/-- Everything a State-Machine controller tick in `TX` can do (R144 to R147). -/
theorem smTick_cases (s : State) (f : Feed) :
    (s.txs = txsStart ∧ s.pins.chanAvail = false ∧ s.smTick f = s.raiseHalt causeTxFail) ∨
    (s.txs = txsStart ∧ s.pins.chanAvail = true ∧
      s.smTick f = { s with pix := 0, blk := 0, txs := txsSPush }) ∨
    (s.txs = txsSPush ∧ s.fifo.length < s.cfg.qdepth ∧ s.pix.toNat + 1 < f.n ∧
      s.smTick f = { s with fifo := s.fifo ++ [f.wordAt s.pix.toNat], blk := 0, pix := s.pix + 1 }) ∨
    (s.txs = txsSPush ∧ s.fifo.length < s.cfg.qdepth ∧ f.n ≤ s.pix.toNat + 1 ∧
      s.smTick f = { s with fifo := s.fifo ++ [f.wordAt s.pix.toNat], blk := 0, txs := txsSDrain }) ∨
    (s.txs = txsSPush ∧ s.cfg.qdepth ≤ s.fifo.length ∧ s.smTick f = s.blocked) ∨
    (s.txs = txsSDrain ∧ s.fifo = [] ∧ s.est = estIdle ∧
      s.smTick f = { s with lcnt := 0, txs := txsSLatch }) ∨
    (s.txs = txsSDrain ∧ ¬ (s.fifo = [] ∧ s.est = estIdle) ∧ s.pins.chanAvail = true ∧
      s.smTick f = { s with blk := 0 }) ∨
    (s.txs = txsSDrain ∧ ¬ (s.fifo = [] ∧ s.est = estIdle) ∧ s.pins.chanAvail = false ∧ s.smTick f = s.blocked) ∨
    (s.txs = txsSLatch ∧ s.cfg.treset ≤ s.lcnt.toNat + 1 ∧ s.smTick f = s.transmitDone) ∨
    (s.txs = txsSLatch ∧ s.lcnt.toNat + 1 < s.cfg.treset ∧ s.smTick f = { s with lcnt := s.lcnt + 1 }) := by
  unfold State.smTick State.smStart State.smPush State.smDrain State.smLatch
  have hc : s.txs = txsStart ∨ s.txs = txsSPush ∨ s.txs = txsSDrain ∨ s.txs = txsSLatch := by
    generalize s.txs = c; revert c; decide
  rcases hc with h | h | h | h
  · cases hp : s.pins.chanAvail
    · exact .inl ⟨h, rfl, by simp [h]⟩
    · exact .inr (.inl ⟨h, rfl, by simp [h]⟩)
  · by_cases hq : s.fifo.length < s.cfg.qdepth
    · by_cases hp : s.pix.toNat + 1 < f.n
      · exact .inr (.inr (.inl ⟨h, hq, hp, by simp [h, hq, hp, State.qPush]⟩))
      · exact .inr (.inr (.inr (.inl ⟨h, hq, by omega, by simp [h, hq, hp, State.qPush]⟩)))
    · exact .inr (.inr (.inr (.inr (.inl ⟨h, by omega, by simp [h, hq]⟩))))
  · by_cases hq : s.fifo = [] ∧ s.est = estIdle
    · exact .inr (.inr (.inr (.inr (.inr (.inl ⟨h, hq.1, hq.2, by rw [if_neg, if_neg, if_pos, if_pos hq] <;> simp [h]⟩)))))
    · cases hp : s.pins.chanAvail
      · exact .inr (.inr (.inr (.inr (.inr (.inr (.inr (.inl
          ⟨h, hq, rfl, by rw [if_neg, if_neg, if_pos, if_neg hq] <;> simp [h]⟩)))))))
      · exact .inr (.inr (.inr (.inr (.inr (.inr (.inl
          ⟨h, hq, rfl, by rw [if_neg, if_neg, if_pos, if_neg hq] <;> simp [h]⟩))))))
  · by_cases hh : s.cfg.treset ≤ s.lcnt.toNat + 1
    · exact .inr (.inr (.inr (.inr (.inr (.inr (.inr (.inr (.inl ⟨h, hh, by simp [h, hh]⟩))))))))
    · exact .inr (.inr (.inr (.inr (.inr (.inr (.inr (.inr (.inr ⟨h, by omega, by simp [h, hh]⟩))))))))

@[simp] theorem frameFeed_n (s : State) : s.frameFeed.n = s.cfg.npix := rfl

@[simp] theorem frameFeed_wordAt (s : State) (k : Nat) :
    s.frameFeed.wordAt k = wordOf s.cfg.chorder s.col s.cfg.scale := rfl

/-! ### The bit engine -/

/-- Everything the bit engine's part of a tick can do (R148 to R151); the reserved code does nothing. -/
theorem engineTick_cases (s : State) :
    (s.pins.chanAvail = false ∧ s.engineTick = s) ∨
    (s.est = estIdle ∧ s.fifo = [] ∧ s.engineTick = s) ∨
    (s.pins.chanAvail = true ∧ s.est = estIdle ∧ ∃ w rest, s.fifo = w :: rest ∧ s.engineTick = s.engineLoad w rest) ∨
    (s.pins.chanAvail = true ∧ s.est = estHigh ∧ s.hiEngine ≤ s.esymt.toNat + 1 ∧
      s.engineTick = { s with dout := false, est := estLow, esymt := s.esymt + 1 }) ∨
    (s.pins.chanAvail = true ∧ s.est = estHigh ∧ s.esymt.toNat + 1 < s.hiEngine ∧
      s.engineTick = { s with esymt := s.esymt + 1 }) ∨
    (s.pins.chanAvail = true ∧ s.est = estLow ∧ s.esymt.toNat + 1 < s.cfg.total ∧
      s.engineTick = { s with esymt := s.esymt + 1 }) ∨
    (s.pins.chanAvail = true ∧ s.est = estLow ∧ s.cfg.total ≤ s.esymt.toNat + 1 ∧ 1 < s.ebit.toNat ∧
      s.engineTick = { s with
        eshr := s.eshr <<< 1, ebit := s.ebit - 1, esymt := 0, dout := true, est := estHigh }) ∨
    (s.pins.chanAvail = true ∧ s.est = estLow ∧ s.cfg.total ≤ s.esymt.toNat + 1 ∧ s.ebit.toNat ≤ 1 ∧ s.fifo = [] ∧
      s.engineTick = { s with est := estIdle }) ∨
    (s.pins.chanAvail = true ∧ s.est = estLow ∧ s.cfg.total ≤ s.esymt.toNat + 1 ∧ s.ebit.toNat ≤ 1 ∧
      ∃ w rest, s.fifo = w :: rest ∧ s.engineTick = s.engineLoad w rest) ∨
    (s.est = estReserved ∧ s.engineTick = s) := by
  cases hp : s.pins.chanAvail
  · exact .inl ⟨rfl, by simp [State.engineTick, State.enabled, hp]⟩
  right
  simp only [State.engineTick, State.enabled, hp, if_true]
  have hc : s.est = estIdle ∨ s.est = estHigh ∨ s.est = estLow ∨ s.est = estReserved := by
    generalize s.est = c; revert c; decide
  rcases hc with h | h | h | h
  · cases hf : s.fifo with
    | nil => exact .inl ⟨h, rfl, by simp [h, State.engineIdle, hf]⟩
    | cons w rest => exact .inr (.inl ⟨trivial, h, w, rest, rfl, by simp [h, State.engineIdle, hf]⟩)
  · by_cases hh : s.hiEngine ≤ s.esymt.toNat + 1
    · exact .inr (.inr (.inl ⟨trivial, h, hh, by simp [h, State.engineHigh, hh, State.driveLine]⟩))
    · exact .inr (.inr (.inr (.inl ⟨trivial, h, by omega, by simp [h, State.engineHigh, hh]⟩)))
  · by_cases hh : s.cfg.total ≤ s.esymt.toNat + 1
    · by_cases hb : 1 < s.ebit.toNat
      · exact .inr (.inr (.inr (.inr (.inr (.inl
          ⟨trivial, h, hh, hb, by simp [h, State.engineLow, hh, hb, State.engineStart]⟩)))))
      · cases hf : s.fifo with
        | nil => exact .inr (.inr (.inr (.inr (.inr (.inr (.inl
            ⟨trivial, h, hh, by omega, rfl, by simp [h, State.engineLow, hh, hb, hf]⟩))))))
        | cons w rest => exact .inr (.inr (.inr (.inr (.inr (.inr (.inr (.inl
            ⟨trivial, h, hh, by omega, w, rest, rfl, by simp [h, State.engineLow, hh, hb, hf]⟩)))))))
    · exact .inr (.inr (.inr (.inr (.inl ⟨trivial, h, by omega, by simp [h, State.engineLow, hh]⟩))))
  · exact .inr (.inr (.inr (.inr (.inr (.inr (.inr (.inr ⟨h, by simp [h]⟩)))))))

--

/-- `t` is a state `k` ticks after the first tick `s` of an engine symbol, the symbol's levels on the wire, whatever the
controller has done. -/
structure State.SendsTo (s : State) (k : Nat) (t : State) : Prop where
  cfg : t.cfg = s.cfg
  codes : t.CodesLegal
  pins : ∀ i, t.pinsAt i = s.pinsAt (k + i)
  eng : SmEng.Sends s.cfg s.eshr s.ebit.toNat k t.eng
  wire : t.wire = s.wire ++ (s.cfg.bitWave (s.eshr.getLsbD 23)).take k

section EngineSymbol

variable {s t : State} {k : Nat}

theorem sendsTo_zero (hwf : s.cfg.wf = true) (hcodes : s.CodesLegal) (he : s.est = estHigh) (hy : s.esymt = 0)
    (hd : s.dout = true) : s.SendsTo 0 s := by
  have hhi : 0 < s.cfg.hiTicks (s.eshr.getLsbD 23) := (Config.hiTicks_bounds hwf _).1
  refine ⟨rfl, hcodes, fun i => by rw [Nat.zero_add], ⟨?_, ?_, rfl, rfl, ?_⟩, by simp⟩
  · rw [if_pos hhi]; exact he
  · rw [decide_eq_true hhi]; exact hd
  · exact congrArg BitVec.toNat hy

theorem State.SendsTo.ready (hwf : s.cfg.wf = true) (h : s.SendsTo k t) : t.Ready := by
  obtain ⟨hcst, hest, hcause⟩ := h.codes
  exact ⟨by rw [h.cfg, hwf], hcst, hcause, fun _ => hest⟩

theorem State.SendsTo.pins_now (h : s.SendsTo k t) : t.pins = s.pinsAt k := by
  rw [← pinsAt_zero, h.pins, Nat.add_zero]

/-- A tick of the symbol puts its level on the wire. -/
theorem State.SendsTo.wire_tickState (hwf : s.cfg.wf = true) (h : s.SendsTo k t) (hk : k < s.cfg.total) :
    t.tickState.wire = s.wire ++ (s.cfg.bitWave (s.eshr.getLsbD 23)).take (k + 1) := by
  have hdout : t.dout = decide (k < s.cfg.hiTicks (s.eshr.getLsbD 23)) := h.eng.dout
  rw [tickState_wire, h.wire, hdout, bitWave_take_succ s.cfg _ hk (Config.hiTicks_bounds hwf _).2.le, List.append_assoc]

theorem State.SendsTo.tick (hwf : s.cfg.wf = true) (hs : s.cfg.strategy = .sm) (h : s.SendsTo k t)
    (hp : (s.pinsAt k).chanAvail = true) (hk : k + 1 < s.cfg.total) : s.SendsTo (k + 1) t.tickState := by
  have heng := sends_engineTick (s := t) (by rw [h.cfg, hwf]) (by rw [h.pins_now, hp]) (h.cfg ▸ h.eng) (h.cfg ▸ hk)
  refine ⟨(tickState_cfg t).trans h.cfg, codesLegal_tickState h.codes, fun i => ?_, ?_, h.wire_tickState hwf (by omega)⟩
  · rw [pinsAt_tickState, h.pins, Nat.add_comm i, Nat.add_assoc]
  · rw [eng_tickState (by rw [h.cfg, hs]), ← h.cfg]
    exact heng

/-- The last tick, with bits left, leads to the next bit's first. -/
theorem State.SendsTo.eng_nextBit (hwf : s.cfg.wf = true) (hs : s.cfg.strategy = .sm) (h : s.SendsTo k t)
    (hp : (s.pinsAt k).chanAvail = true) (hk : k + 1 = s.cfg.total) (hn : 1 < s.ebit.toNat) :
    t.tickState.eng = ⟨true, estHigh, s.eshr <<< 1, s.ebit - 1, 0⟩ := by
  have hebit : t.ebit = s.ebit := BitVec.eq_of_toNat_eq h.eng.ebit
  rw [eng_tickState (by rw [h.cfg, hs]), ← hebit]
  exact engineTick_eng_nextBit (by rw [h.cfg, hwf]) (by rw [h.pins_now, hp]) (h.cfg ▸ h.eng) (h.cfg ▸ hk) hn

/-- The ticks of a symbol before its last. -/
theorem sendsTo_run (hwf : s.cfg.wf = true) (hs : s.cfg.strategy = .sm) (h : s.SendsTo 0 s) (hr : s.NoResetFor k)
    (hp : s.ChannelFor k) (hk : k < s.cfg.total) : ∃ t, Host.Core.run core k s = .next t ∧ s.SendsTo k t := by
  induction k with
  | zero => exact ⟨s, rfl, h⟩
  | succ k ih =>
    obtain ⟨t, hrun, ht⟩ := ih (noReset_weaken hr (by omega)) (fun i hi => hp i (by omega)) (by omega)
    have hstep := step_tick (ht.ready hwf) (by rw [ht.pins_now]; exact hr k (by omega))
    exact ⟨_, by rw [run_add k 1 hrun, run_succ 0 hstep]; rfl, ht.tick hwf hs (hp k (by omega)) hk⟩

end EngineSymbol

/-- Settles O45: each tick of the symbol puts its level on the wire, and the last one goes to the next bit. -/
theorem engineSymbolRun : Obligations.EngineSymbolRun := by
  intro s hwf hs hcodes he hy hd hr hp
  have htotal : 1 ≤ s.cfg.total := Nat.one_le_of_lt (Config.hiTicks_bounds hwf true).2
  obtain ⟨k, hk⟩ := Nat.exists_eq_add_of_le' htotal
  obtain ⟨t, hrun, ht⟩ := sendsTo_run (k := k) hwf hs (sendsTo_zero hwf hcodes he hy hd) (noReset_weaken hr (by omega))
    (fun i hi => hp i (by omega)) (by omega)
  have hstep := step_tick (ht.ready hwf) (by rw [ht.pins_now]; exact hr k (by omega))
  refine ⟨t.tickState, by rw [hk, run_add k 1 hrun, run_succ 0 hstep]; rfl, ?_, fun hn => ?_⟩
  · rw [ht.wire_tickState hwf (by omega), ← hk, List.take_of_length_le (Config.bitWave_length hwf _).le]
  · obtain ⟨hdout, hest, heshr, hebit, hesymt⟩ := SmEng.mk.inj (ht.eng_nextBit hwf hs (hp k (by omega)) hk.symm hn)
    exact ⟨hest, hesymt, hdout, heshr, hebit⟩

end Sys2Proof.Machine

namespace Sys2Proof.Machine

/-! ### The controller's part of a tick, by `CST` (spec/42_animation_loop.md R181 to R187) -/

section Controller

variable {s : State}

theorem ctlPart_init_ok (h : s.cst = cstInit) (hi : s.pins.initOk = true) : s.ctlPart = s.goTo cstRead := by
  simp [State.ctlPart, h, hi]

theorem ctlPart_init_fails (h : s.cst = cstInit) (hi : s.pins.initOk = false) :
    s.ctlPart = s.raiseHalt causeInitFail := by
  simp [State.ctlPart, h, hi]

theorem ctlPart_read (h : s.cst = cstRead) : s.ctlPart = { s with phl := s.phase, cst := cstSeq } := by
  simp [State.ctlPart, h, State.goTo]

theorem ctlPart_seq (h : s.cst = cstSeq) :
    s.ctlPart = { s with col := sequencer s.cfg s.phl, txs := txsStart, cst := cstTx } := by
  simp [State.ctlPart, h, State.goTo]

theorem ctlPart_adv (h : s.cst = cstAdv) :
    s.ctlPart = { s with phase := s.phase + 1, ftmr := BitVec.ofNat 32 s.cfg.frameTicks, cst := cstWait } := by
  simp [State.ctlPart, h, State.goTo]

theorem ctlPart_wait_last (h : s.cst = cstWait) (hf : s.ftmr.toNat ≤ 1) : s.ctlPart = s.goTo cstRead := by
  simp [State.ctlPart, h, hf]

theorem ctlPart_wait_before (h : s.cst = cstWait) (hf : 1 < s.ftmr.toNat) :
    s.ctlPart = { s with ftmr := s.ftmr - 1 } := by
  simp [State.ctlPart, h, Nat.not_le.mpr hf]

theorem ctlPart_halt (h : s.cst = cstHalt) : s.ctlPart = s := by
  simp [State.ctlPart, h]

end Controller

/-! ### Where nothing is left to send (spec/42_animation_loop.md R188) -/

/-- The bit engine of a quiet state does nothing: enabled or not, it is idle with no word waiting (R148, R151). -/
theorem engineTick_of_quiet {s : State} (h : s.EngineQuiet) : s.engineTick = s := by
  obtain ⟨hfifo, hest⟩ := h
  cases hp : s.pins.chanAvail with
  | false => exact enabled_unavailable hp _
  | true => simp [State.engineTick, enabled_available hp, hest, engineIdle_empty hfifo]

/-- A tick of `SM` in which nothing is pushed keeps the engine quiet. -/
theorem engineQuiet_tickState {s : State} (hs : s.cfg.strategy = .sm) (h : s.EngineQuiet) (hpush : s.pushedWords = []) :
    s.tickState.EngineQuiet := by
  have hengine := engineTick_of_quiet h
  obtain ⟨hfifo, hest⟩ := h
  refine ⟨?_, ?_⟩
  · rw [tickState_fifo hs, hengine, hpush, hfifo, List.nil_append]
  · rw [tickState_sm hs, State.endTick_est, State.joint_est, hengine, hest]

---

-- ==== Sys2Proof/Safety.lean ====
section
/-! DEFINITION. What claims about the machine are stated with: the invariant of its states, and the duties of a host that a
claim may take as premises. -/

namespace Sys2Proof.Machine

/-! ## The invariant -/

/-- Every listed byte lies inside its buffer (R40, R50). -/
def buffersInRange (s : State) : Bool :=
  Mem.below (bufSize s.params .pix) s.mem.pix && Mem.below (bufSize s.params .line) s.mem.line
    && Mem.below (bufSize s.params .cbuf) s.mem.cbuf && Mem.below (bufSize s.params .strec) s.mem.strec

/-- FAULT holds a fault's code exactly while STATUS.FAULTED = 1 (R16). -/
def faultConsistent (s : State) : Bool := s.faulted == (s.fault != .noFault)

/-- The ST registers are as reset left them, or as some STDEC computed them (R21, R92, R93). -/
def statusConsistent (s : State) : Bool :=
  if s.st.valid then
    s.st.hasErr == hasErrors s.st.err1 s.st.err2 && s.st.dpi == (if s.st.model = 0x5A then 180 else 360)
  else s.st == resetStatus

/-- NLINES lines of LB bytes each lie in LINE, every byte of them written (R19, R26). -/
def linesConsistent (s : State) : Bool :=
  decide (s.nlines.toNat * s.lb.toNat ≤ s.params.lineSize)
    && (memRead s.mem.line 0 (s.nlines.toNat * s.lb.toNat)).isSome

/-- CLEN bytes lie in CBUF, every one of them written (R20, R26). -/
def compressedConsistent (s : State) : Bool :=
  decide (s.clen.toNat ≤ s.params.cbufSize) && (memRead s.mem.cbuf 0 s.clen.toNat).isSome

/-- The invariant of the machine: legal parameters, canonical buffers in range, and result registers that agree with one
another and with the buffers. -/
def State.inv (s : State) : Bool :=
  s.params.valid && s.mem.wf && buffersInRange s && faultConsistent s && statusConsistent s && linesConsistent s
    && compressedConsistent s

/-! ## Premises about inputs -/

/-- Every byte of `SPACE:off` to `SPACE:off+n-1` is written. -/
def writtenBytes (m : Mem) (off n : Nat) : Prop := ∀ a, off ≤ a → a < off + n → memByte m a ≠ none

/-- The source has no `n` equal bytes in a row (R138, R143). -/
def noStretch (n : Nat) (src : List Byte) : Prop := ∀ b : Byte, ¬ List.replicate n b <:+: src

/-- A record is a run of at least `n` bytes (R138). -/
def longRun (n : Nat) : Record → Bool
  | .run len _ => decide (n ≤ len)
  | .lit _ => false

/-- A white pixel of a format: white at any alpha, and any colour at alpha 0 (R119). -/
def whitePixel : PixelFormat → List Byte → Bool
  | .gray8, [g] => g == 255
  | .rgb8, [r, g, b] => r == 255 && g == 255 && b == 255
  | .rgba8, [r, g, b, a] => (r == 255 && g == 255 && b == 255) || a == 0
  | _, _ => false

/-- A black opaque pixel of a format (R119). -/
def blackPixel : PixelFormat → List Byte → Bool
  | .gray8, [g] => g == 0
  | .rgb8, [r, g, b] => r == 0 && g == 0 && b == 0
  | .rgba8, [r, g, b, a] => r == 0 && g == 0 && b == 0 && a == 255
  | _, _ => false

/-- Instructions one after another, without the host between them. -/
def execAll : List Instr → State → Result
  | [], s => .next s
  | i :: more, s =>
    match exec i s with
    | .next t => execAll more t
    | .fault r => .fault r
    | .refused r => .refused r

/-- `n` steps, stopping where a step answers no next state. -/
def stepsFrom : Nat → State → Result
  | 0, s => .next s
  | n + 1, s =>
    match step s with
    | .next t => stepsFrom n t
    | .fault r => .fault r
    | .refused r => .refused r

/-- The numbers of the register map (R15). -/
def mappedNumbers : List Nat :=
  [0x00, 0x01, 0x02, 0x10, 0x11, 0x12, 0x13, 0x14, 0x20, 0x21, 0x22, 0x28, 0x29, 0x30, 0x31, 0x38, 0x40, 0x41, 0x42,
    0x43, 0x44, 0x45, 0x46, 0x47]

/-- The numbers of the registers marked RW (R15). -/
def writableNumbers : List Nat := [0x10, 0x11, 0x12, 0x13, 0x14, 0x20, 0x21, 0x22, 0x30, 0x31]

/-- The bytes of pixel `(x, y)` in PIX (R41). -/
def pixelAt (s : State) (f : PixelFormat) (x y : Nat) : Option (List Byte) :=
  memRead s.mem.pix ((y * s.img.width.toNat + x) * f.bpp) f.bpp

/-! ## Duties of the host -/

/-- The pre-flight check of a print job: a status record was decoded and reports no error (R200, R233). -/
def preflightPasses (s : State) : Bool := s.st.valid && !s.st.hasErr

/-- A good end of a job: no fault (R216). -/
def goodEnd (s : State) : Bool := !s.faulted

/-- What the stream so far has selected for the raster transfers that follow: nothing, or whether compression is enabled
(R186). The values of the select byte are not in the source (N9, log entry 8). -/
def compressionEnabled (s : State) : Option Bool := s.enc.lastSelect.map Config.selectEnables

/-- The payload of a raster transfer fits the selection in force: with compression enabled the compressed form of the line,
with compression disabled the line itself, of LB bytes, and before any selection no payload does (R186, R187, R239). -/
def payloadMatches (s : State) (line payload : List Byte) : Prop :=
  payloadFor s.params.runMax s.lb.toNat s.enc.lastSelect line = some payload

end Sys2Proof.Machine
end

▶ What needs to be done:
Whenever a line above contains "variable", copy that line.

▶ Solution to the exercise:
variable {s t : State} {k : Nat}
variable {s : State}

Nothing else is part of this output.